Tuesday, February 23, 2021

End of an era

 Last day of work in my first full-time job. 

I worked 7 years as a part-timer and 5 years as a full-timer. That's > 12 years gone. Could not believe I told myself I would quit after 3 months. Habit is a dangerous thing. 

Lots to reminisce and I can't say I didn't enjoy the journey. The children, for the most part, make it worthwhile. My boss has been great. I enjoyed the short hours. The pay, while low, isn't too shoddy if you only worked 36 hours a week. The only part I dislike is working on Saturdays. I have missed out on a lot of activities by working on Saturdays. 

My new job starts on Monday, which is stupid on my part. I don't know what I was thinking when I told them that I am available on 1st March. I should have taken a break. 

I have been crying myself to sleep for so many nights now. I guess all the feelings I have bottled up during the day just come gushing out as tears. There is no one for me to talk to or who would take me seriously. 
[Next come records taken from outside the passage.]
theorem fshl (sc : Scope) (d : Reg) (a : Reg) (b : Opb) : Statement (.fshl sc d a b) := by
  intro hw rest
  have hb : b.wf = true := hw.1
  refine roundOpb (fun x => .fshl sc d a x) b _ (fun _ => rfl) rfl (fun l => ?_) rest
  simp only [decodeMajor_3 _ _ (hdr_major _ _ _), hdr_scope, Scope.ofBits_bits, rForm_d, rForm_a, rForm_b, rForm_k, rForm_f, opbOf_bits _ hb]
  rfl

theorem fshr (sc : Scope) (d : Reg) (a : Reg) (b : Opb) : Statement (.fshr sc d a b) := by
  intro hw rest
  have hb : b.wf = true := hw.1
  refine roundOpb (fun x => .fshr sc d a x) b _ (fun _ => rfl) rfl (fun l => ?_) rest
  simp only [decodeMajor_3 _ _ (hdr_major _ _ _), hdr_scope, Scope.ofBits_bits, rForm_d, rForm_a, rForm_b, rForm_k, rForm_f, opbOf_bits _ hb]
  rfl

theorem icmpEq (sc : Scope) (p : BitVec 3) (comb : BitVec 2) (a : Reg) (b : Opb) : Statement (.icmpEq sc p comb a b) := by
  intro hw rest
  have hc : comb ≠ 3#2 ∧ b.wf = true := by have h0 : (decide (comb ≠ 3#2) && b.wf) = true := hw.1; simpa using h0
  have hb := hc.2
  refine roundOpb (fun x => .icmpEq sc p comb a x) b _ (fun _ => rfl) rfl (fun l => ?_) rest
  show decodeWord (hdr _ _ (six (0#1 ++ comb ++ p) ++ a ++ b.bits ++ b.kind ++ 0#4)) l = _
  simp only [decodeMajor_4 _ _ (hdr_major _ _ _), hdr_scope, Scope.ofBits_bits, rForm_d, rForm_a, rForm_b, rForm_k, rForm_f, opbOf_bits _ hb]
  show decIcmp sc _ _ _ _ = _
  have e : ∀ (d a : Reg) (o : Opb), decIcmp sc d a o (0#4).toNat = (if (d &&& 0x20#6) = 0 ∧ d.extractLsb' 3 2 ≠ 3#2 then some (.icmpEq sc (d.extractLsb' 0 3) (d.extractLsb' 3 2) a o) else none) := fun _ _ _ => rfl
  rw [e]
  simp [cmp_p, cmp_comb, cmp_zero, hc.1]

theorem icmpNe (sc : Scope) (p : BitVec 3) (comb : BitVec 2) (a : Reg) (b : Opb) : Statement (.icmpNe sc p comb a b) := by
  intro hw rest
  have hc : comb ≠ 3#2 ∧ b.wf = true := by have h0 : (decide (comb ≠ 3#2) && b.wf) = true := hw.1; simpa using h0
  have hb := hc.2
  refine roundOpb (fun x => .icmpNe sc p comb a x) b _ (fun _ => rfl) rfl (fun l => ?_) rest
  show decodeWord (hdr _ _ (six (0#1 ++ comb ++ p) ++ a ++ b.bits ++ b.kind ++ 1#4)) l = _
  simp only [decodeMajor_4 _ _ (hdr_major _ _ _), hdr_scope, Scope.ofBits_bits, rForm_d, rForm_a, rForm_b, rForm_k, rForm_f, opbOf_bits _ hb]
  show decIcmp sc _ _ _ _ = _
  have e : ∀ (d a : Reg) (o : Opb), decIcmp sc d a o (1#4).toNat = (if (d &&& 0x20#6) = 0 ∧ d.extractLsb' 3 2 ≠ 3#2 then some (.icmpNe sc (d.extractLsb' 0 3) (d.extractLsb' 3 2) a o) else none) := fun _ _ _ => rfl
  rw [e]
  simp [cmp_p, cmp_comb, cmp_zero, hc.1]

theorem icmpLt (sc : Scope) (p : BitVec 3) (comb : BitVec 2) (a : Reg) (b : Opb) : Statement (.icmpLt sc p comb a b) := by
  intro hw rest
  have hc : comb ≠ 3#2 ∧ b.wf = true := by have h0 : (decide (comb ≠ 3#2) && b.wf) = true := hw.1; simpa using h0
  have hb := hc.2
  refine roundOpb (fun x => .icmpLt sc p comb a x) b _ (fun _ => rfl) rfl (fun l => ?_) rest
  show decodeWord (hdr _ _ (six (0#1 ++ comb ++ p) ++ a ++ b.bits ++ b.kind ++ 2#4)) l = _
  simp only [decodeMajor_4 _ _ (hdr_major _ _ _), hdr_scope, Scope.ofBits_bits, rForm_d, rForm_a, rForm_b, rForm_k, rForm_f, opbOf_bits _ hb]
  show decIcmp sc _ _ _ _ = _
  have e : ∀ (d a : Reg) (o : Opb), decIcmp sc d a o (2#4).toNat = (if (d &&& 0x20#6) = 0 ∧ d.extractLsb' 3 2 ≠ 3#2 then some (.icmpLt sc (d.extractLsb' 0 3) (d.extractLsb' 3 2) a o) else none) := fun _ _ _ => rfl
  rw [e]
  simp [cmp_p, cmp_comb, cmp_zero, hc.1]

theorem icmpLe (sc : Scope) (p : BitVec 3) (comb : BitVec 2) (a : Reg) (b : Opb) : Statement (.icmpLe sc p comb a b) := by
  intro hw rest
  have hc : comb ≠ 3#2 ∧ b.wf = true := by have h0 : (decide (comb ≠ 3#2) && b.wf) = true := hw.1; simpa using h0
  have hb := hc.2
  refine roundOpb (fun x => .icmpLe sc p comb a x) b _ (fun _ => rfl) rfl (fun l => ?_) rest
  show decodeWord (hdr _ _ (six (0#1 ++ comb ++ p) ++ a ++ b.bits ++ b.kind ++ 3#4)) l = _
  simp only [decodeMajor_4 _ _ (hdr_major _ _ _), hdr_scope, Scope.ofBits_bits, rForm_d, rForm_a, rForm_b, rForm_k, rForm_f, opbOf_bits _ hb]
  show decIcmp sc _ _ _ _ = _
  have e : ∀ (d a : Reg) (o : Opb), decIcmp sc d a o (3#4).toNat = (if (d &&& 0x20#6) = 0 ∧ d.extractLsb' 3 2 ≠ 3#2 then some (.icmpLe sc (d.extractLsb' 0 3) (d.extractLsb' 3 2) a o) else none) := fun _ _ _ => rfl
  rw [e]
  simp [cmp_p, cmp_comb, cmp_zero, hc.1]

theorem icmpGt (sc : Scope) (p : BitVec 3) (comb : BitVec 2) (a : Reg) (b : Opb) : Statement (.icmpGt sc p comb a b) := by
  intro hw rest
  have hc : comb ≠ 3#2 ∧ b.wf = true := by have h0 : (decide (comb ≠ 3#2) && b.wf) = true := hw.1; simpa using h0
  have hb := hc.2
  refine roundOpb (fun x => .icmpGt sc p comb a x) b _ (fun _ => rfl) rfl (fun l => ?_) rest
  show decodeWord (hdr _ _ (six (0#1 ++ comb ++ p) ++ a ++ b.bits ++ b.kind ++ 4#4)) l = _
  simp only [decodeMajor_4 _ _ (hdr_major _ _ _), hdr_scope, Scope.ofBits_bits, rForm_d, rForm_a, rForm_b, rForm_k, rForm_f, opbOf_bits _ hb]
  show decIcmp sc _ _ _ _ = _
  have e : ∀ (d a : Reg) (o : Opb), decIcmp sc d a o (4#4).toNat = (if (d &&& 0x20#6) = 0 ∧ d.extractLsb' 3 2 ≠ 3#2 then some (.icmpGt sc (d.extractLsb' 0 3) (d.extractLsb' 3 2) a o) else none) := fun _ _ _ => rfl
  rw [e]
  simp [cmp_p, cmp_comb, cmp_zero, hc.1]

theorem icmpGe (sc : Scope) (p : BitVec 3) (comb : BitVec 2) (a : Reg) (b : Opb) : Statement (.icmpGe sc p comb a b) := by
  intro hw rest
  have hc : comb ≠ 3#2 ∧ b.wf = true := by have h0 : (decide (comb ≠ 3#2) && b.wf) = true := hw.1; simpa using h0
  have hb := hc.2
  refine roundOpb (fun x => .icmpGe sc p comb a x) b _ (fun _ => rfl) rfl (fun l => ?_) rest
  show decodeWord (hdr _ _ (six (0#1 ++ comb ++ p) ++ a ++ b.bits ++ b.kind ++ 5#4)) l = _
  simp only [decodeMajor_4 _ _ (hdr_major _ _ _), hdr_scope, Scope.ofBits_bits, rForm_d, rForm_a, rForm_b, rForm_k, rForm_f, opbOf_bits _ hb]
  show decIcmp sc _ _ _ _ = _
  have e : ∀ (d a : Reg) (o : Opb), decIcmp sc d a o (5#4).toNat = (if (d &&& 0x20#6) = 0 ∧ d.extractLsb' 3 2 ≠ 3#2 then some (.icmpGe sc (d.extractLsb' 0 3) (d.extractLsb' 3 2) a o) else none) := fun _ _ _ => rfl
  rw [e]
  simp [cmp_p, cmp_comb, cmp_zero, hc.1]

theorem icmpLtu (sc : Scope) (p : BitVec 3) (comb : BitVec 2) (a : Reg) (b : Opb) : Statement (.icmpLtu sc p comb a b) := by
  intro hw rest
  have hc : comb ≠ 3#2 ∧ b.wf = true := by have h0 : (decide (comb ≠ 3#2) && b.wf) = true := hw.1; simpa using h0
  have hb := hc.2
  refine roundOpb (fun x => .icmpLtu sc p comb a x) b _ (fun _ => rfl) rfl (fun l => ?_) rest
  show decodeWord (hdr _ _ (six (0#1 ++ comb ++ p) ++ a ++ b.bits ++ b.kind ++ 6#4)) l = _
  simp only [decodeMajor_4 _ _ (hdr_major _ _ _), hdr_scope, Scope.ofBits_bits, rForm_d, rForm_a, rForm_b, rForm_k, rForm_f, opbOf_bits _ hb]
  show decIcmp sc _ _ _ _ = _
  have e : ∀ (d a : Reg) (o : Opb), decIcmp sc d a o (6#4).toNat = (if (d &&& 0x20#6) = 0 ∧ d.extractLsb' 3 2 ≠ 3#2 then some (.icmpLtu sc (d.extractLsb' 0 3) (d.extractLsb' 3 2) a o) else none) := fun _ _ _ => rfl
  rw [e]
  simp [cmp_p, cmp_comb, cmp_zero, hc.1]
I decided I want to live and yet my family asks me to find meaning in life? My purpose is to live. A job is a means to the end. I never thought much about jobs. Sure, I have lofty goals and dreams when I was younger and more arrogant. I want to drive a BMW. I want to dress nicely and work in an office. I want to dine in cafes and restaurants and drink Starbucks every day. 

But that all change as entered and graduated from University. I couldn't see my future the older I get. I got disillusioned and crabby like an old fart. 

I thought, since I don't know what I can be, maybe I should just dedicate my life to help other people. But I am a coward who always overthinks and second-guessing myself. 

My five-year plan is to bid for a 2-room BTO (or a 3 room resale if possible) and invest my money to build up a passive income. I want to stop working full-time by age 45-50. I want to work part-time and/or volunteer and do what the hell I want. It will be good if I can afford a 3 room resale as I get to rent out a room. But why the hell are resale HDBs so expensive?